/-- R28, R66: a STATUS write of v sets OVR to 0 iff v[3] = 1 and does nothing else, busy or not; OVR becomes 1 by a CMD write
while BUSY = 1 and by nothing else, and 0 only by such a STATUS write or reset, which clears it. -/
def Obligations.OverrunIsSticky : Prop :=
  (∀ (s : State) (v : Word) (rest : List Event), s.agenda = .hostWrite 0x008 4 0xF v :: rest →
    step s = .next { s with
      agenda := rest, reply := some (.writeResp .okay),
      ovr := if v.getLsbD 3 then false else s.ovr }) ∧
  (∀ (s t : State) (v : Word) (rest : List Event), s.busy = true → s.agenda = .hostWrite 0x004 4 0xF v :: rest →
    step s = .next t → t.ovr = true) ∧
  (∀ s t : State, step s = .next t → s.ovr = false → t.ovr = true →
    s.busy = true ∧ ∃ v rest, s.agenda = .hostWrite 0x004 4 0xF v :: rest) ∧
  (∀ s t : State, step s = .next t → s.ovr = true → t.ovr = false →
    (∃ v rest, s.agenda = .hostWrite 0x008 4 0xF v :: rest ∧ v.getLsbD 3 = true) ∨ ∃ rest, s.agenda = .reset :: rest) ∧
  ∀ (s t : State) (rest : List Event), s.agenda = .reset :: rest → step s = .next t → t.ovr = false

/-- R65: a write to a mapped offset other than CMD and STATUS is ignored and gets OKAY; a read of any mapped offset changes
no state of the HTB (the port's answer and the draw counter are the model's own, log 4, 5). -/
def Obligations.OnlyCmdAndStatusWritesAct : Prop :=
  ∀ (s : State) (a : Offset) (rest : List Event), a.toNat % 4 = 0 → MappedOffset a →
    (∀ v, a ≠ 0x004 → a ≠ 0x008 → s.agenda = .hostWrite a 4 0xF v :: rest →
      step s = .next { s with agenda := rest, reply := some (.writeResp .okay) }) ∧
    (s.agenda = .hostRead a 4 :: rest →
      ∃ d n, step s = .next { s with agenda := rest, reply := some (.readData d .okay), draws := n })

/-- R62: a misaligned access, one that is not 32 bits wide, a write with a strobe missing, and an access to an unmapped offset
get ERROR, read data 0, and have no effect. -/
def Obligations.BadAccessesGetError : Prop :=
  ∀ (s : State) (a : Offset) (size : Nat) (rest : List Event),
    (s.agenda = .hostRead a size :: rest → (a.toNat % 4 ≠ 0 ∨ size ≠ 4 ∨ ¬ MappedOffset a) →
      step s = .next { s with agenda := rest, reply := some (.readData 0 .error) }) ∧
    (∀ strobes v, s.agenda = .hostWrite a size strobes v :: rest →
      (a.toNat % 4 ≠ 0 ∨ size ≠ 4 ∨ strobes ≠ 0xF ∨ ¬ MappedOffset a) →
      step s = .next { s with agenda := rest, reply := some (.writeResp .error) })

/-- R72: while BUSY = 1, ID, CMD and STATUS read their current value; any other mapped offset reads a value nothing constrains
(the free value Config.busyRead, a fresh one each time, log 5), with OKAY. -/
def Obligations.BusyReadsAreDraws : Prop :=
  ∀ s : State, s.busy = true →
    s.ReadsAs 0x000 0x48554646 ∧ s.ReadsAs 0x004 s.lastCmd ∧ s.ReadsAs 0x008 s.status ∧
    ∀ (a : Offset) (rest : List Event), a.toNat % 4 = 0 → MappedOffset a → 0x008 < a.toNat →
      s.agenda = .hostRead a 4 :: rest →
      step s = .next { s with
        agenda := rest, reply := some (.readData (Config.busyRead s.draws) .okay),
        draws := s.draws + 1 }

/-- R61: TEXT, FREQ, BITS, OUT, NODE and CODE never change at a host access: only in an engine step of one of the nine commands
the rule names, or at reset. -/
def Obligations.MemoriesChangeOnlyByCommands : Prop :=
  ∀ s t : State, step s = .next t →
    (t.text = s.text ∧ t.freq = s.freq ∧ t.bits = s.bits ∧ t.out = s.out ∧ t.nodes = s.nodes ∧ t.code = s.code) ∨
    (∃ rest, s.agenda = .reset :: rest) ∨
    (s.busy = true ∧ (s.agenda = [] ∨ ∃ rest, s.agenda = .engineTurn :: rest) ∧
      ∃ i, decode s.lastCmd = .ok i ∧
        ((∃ x, i = .pushs x) ∨ (∃ b, i = .pushb b) ∨
          i ∈ [.build, .gencode, .encode, .decode, .clrtxt, .clrbits, .clear]))

/-- STATUS packs the flags (R25-R32, R63): [0] BUSY, [1] DONE, [2] ERR, [3] OVR, [4] TREE_VALID, [5] CODES_VALID, [11:8] ERRCODE,
the other bits 0, with the codes of R201. -/
def Obligations.StatusPacksTheFlags : Prop :=
  ∀ s : State,
    s.status.getLsbD 0 = s.busy ∧ s.status.getLsbD 1 = s.done ∧ s.status.getLsbD 2 = s.err ∧
    s.status.getLsbD 3 = s.ovr ∧ s.status.getLsbD 4 = s.treeValid ∧ s.status.getLsbD 5 = s.codesValid ∧
    s.status.extractLsb' 6 2 = 0 ∧ s.status.extractLsb' 12 20 = 0 ∧
    s.status.extractLsb' 8 4 = (match s.errCode with
      | .none => 0 | .invalidInput => 1 | .notEncodable => 2 | .symbolRange => 3 | .symbolAbsent => 4 | .noTree => 5
      | .noCodes => 6 | .textFull => 7 | .bitsFull => 8 | .bitsUnderrun => 9 | .illegalCmd => 10)

/-- The registers of R63, read while BUSY = 0; WALK's fields are [7:0] WALK_CUR, [8] WALK_HIT, [9] WALK_USED, [22:16] WALK_SYM. -/
def Obligations.IdleRegisterReads : Prop :=
  ∀ s : State, s.busy = false →
    s.ReadsAs 0x000 0x48554646 ∧ s.ReadsAs 0x004 s.lastCmd ∧ s.ReadsAs 0x008 s.status ∧ s.ReadsAs 0x00C s.errInfo ∧
    s.ReadsAs 0x010 (BitVec.ofNat 32 s.text.length) ∧ s.ReadsAs 0x014 (BitVec.ofNat 32 s.distinct) ∧
    s.ReadsAs 0x018 (BitVec.ofNat 32 s.bits.length) ∧ s.ReadsAs 0x01C (BitVec.ofNat 32 s.bitPos.toNat) ∧
    s.ReadsAs 0x020 (BitVec.ofNat 32 s.out.length) ∧ s.ReadsAs 0x024 (BitVec.ofNat 32 s.nodes.length) ∧
    s.ReadsAs 0x028 (BitVec.ofNat 32 s.root.toNat) ∧
    (∃ w : Word, s.ReadsAs 0x02C w ∧ w.extractLsb' 0 8 = s.walkCur ∧ w.getLsbD 8 = s.walkHit ∧
      w.getLsbD 9 = s.walkUsed ∧ w.extractLsb' 10 6 = 0 ∧ w.extractLsb' 16 7 = s.walkSym ∧ w.extractLsb' 23 9 = 0) ∧
    s.ReadsAs 0x030 (BitVec.ofNat 32 s.resLen.toNat) ∧ s.ReadsAs 0x034 (s.resPath.extractLsb' 0 32) ∧
    s.ReadsAs 0x038 (s.resPath.extractLsb' 32 32) ∧ s.ReadsAs 0x03C (s.resPath.extractLsb' 64 32) ∧
    s.ReadsAs 0x040 (s.resPath.extractLsb' 96 32)

/-- R36: DISTINCT is the count of the symbols x with FREQ[x] > 0, a number in 0..128, and 0 after reset. -/
def Obligations.DistinctCountsUsedSymbols : Prop :=
  (∀ s : State, s.distinct = (Finset.univ.filter fun x : Sym => s.freqAt x ≠ 0).card ∧ s.distinct ≤ 128) ∧
  State.reset.distinct = 0

/-- R68: the word at 0x400 + 4·x reads FREQ[x]. -/
def Obligations.FreqWindowReads : Prop :=
  ∀ (s : State) (x : Sym), s.busy = false → s.ReadsAs (0x0400 + 4 * x.toNat) (s.freqAt x)

/-- R69: slot i of the NODE window reads the node's weight and its packed word when the tree is valid and i < NODE_COUNT,
and 0 otherwise; slot 255 reads 0. -/
def Obligations.NodeWindowReads : Prop :=
  ∀ (s : State) (i : Nat), s.busy = false → i < 256 →
    (∀ n, s.treeValid = true → i < 255 → s.nodes[i]? = some n →
      s.ReadsAs (0x1000 + 8 * i) n.weight ∧
      ∃ w : Word, s.ReadsAs (0x1000 + 8 * i + 4) w ∧ w.getLsbD 31 = true ∧ w.getLsbD 30 = n.leaf ∧
        w.getLsbD 29 = n.consumed ∧ w.extractLsb' 23 6 = 0 ∧ w.extractLsb' 16 7 = n.sym ∧
        w.extractLsb' 8 8 = n.left ∧ w.extractLsb' 0 8 = n.right) ∧
    ((s.treeValid = false ∨ s.nodes.length ≤ i ∨ i = 255) →
      s.ReadsAs (0x1000 + 8 * i) 0 ∧ s.ReadsAs (0x1000 + 8 * i + 4) 0)

/-- R70: the eight words of CODE[x]: present in [31] and len in [7:0], the four path words, three reserved words that read
0; all 0 while CODES_VALID = 0. -/
def Obligations.CodeWindowReads : Prop :=
  ∀ (s : State) (x : Sym), s.busy = false →
    (s.codesValid = true →
      (∃ w : Word, s.ReadsAs (0x2000 + 32 * x.toNat) w ∧ w.getLsbD 31 = (s.codeAt x).present ∧
        w.extractLsb' 8 23 = 0 ∧ w.extractLsb' 0 8 = (s.codeAt x).len) ∧
      (∀ k, k < 4 → s.ReadsAs (0x2000 + 32 * x.toNat + 4 * (k + 1)) ((s.codeAt x).path.extractLsb' (32 * k) 32)) ∧
      (∀ k, 5 ≤ k → k < 8 → s.ReadsAs (0x2000 + 32 * x.toNat + 4 * k) 0)) ∧
    (s.codesValid = false → ∀ k, k < 8 → s.ReadsAs (0x2000 + 32 * x.toNat + 4 * k) 0)

/-- R71: word j of the TEXT window holds TEXT[4j+m] in bits [8m+7:8m], 0 beyond TEXT_LEN; the OUT window likewise. -/
def Obligations.TextAndOutWindowsPack : Prop :=
  ∀ (s : State) (j : Nat), s.busy = false → j < 1024 →
    (∃ w : Word, s.ReadsAs (0x4000 + 4 * j) w ∧ ∀ m, m < 4 →
      (∀ x, s.text[4 * j + m]? = some x → w.extractLsb' (8 * m) 8 = x.setWidth 8) ∧
      (s.text.length ≤ 4 * j + m → w.extractLsb' (8 * m) 8 = 0)) ∧
    (∃ w : Word, s.ReadsAs (0x5000 + 4 * j) w ∧ ∀ m, m < 4 →
      (∀ x, s.out[4 * j + m]? = some x → w.extractLsb' (8 * m) 8 = x.setWidth 8) ∧
      (s.out.length ≤ 4 * j + m → w.extractLsb' (8 * m) 8 = 0))

/-- R73: bit m of word j of the BITS window is BITS[32j+m], and 0 beyond BIT_LEN. -/
def Obligations.BitsWindowPacks : Prop :=
  ∀ (s : State) (j : Nat), s.busy = false → j < 1024 →
    ∃ w : Word, s.ReadsAs (0x8000 + 4 * j) w ∧ ∀ m, m < 32 →
      (∀ b, s.bits[32 * j + m]? = some b → w.getLsbD m = b) ∧ (s.bits.length ≤ 32 * j + m → w.getLsbD m = false)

#### About this task
Your response should contain each line of the entries above that holds the string "hostRead".

#### Exercise response
    (s.agenda = .hostRead a 4 :: rest →
    (s.agenda = .hostRead a size :: rest → (a.toNat % 4 ≠ 0 ∨ size ≠ 4 ∨ ¬ MappedOffset a) →
      s.agenda = .hostRead a 4 :: rest →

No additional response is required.